What is needed: Only lines holding "burnerClaim" are needed; copy each of them from the data below.

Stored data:
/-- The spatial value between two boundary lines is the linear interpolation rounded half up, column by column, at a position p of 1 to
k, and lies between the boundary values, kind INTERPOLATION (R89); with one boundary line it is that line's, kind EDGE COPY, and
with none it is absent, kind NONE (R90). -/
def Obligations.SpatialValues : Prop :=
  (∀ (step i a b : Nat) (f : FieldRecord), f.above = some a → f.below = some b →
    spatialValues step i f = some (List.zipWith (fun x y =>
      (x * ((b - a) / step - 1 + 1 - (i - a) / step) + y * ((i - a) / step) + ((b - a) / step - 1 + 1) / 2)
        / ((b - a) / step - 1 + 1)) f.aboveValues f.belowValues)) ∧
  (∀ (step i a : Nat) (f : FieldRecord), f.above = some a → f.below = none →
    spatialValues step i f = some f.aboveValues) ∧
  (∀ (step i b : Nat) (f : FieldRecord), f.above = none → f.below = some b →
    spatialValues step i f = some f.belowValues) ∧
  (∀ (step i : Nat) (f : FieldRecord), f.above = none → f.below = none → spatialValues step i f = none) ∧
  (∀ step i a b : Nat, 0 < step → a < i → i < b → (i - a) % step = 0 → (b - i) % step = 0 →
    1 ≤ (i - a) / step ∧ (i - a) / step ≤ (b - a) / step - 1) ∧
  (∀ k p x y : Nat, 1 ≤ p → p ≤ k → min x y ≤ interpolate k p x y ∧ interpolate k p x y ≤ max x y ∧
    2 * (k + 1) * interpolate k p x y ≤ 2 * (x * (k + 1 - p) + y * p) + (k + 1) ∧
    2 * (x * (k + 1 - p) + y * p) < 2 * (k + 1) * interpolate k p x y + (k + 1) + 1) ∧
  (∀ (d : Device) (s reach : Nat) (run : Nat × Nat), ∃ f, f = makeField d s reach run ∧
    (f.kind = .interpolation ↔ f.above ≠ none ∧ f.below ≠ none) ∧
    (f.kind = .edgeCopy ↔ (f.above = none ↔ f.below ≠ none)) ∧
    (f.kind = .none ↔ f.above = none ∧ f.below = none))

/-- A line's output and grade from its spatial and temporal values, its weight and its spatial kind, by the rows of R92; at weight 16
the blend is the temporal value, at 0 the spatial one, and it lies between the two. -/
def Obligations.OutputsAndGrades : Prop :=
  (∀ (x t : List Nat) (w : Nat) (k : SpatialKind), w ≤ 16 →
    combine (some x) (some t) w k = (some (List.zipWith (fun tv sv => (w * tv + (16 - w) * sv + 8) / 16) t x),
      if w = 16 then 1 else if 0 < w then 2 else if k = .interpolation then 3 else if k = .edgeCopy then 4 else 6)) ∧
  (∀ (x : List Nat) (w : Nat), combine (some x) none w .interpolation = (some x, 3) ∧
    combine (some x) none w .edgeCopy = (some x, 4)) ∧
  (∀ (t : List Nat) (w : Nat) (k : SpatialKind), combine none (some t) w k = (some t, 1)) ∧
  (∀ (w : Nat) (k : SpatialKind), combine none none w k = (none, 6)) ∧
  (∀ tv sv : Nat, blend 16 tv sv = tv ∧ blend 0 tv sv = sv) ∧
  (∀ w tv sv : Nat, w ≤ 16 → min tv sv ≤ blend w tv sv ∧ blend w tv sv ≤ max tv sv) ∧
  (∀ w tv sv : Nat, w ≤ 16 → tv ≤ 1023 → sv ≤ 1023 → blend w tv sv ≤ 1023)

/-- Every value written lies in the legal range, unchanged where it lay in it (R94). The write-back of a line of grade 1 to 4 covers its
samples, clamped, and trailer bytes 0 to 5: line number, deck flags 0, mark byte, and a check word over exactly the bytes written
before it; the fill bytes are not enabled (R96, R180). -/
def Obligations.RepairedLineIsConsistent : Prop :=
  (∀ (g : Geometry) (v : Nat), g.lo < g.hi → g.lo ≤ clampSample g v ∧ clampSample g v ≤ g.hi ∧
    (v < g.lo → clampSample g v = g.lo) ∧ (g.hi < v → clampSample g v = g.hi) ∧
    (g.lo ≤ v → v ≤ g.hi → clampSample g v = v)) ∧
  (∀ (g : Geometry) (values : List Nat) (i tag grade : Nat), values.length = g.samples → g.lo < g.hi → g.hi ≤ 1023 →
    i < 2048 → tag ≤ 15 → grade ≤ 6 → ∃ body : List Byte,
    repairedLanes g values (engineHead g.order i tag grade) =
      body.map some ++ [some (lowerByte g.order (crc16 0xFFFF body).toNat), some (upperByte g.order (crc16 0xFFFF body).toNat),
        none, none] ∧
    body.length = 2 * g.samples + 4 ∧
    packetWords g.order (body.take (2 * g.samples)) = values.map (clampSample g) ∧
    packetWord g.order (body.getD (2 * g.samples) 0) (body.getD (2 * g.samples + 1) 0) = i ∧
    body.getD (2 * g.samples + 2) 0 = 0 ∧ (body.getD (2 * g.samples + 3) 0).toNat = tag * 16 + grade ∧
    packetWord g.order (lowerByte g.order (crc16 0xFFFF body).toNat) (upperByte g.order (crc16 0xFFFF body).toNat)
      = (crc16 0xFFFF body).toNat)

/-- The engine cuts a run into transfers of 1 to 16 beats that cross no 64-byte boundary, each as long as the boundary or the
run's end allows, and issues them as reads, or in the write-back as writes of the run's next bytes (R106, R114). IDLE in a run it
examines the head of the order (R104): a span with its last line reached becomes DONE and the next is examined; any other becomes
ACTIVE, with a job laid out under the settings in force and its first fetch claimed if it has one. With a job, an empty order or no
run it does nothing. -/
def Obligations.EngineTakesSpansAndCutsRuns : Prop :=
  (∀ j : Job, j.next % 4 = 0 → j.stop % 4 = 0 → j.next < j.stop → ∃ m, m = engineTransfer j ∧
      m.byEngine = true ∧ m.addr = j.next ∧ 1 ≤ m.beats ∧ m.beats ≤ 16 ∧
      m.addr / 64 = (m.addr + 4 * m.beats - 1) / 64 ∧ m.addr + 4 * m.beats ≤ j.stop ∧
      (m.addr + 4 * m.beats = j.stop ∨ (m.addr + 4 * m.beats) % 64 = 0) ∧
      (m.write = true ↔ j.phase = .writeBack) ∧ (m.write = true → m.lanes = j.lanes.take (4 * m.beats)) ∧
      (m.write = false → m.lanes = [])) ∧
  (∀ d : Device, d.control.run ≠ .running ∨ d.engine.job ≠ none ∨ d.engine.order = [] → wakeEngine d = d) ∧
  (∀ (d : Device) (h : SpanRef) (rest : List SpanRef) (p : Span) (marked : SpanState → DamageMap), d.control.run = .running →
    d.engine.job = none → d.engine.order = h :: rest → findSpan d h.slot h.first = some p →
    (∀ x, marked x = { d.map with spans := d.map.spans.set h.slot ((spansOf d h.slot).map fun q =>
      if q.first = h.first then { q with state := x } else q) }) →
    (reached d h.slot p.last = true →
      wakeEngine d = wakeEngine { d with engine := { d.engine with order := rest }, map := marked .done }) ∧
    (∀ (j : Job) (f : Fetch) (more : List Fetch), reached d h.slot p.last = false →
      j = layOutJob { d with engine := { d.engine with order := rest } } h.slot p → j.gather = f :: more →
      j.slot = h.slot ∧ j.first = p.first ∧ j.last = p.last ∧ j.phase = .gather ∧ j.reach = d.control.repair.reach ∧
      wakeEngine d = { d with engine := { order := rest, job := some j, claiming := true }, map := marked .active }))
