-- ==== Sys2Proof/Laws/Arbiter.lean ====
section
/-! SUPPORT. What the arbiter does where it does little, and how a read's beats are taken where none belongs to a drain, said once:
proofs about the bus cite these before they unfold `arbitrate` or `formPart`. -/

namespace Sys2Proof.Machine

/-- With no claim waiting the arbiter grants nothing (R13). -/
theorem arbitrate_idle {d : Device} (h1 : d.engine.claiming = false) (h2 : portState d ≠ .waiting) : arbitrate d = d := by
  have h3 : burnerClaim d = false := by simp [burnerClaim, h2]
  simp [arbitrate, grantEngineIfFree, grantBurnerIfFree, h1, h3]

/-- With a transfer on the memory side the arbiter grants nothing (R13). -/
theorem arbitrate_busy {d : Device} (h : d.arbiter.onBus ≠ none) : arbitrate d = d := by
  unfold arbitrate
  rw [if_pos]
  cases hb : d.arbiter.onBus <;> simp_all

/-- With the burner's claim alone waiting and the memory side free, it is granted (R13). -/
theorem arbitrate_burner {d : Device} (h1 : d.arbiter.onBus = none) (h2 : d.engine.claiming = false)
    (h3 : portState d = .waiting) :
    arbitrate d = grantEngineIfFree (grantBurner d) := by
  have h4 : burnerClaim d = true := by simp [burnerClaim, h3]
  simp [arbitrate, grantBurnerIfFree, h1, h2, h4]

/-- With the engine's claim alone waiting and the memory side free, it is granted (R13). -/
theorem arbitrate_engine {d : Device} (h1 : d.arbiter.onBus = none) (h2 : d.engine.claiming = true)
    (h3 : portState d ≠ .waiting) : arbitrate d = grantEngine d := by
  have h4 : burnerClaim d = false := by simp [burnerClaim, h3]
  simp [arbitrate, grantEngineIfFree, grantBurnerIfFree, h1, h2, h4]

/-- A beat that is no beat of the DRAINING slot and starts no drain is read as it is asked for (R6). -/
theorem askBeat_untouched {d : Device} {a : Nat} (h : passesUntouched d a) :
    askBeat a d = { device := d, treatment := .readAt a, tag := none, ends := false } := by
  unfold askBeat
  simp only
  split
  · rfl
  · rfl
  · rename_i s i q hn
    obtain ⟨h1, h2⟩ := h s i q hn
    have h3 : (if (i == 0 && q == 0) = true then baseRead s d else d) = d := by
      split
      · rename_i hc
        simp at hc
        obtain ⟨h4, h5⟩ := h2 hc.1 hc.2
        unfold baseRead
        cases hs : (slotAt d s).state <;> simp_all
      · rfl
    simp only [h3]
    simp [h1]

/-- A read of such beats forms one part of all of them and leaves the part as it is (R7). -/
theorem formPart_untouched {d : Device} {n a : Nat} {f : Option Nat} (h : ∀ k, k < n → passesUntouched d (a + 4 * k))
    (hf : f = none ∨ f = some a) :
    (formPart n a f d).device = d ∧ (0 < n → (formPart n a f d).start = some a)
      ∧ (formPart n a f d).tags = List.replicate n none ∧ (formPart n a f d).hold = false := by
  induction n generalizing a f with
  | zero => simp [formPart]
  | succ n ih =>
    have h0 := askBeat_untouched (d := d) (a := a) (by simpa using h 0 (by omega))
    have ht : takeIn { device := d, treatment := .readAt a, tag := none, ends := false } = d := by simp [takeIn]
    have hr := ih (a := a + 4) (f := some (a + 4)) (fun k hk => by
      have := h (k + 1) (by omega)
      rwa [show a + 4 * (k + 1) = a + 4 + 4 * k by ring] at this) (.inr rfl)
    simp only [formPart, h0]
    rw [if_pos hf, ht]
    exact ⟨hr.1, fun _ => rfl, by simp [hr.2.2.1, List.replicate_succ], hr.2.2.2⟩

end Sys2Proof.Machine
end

Solution for this exercise:
  have h3 : burnerClaim d = false := by simp [burnerClaim, h2]
  have h4 : burnerClaim d = true := by simp [burnerClaim, h3]
  have h4 : burnerClaim d = false := by simp [burnerClaim, h3]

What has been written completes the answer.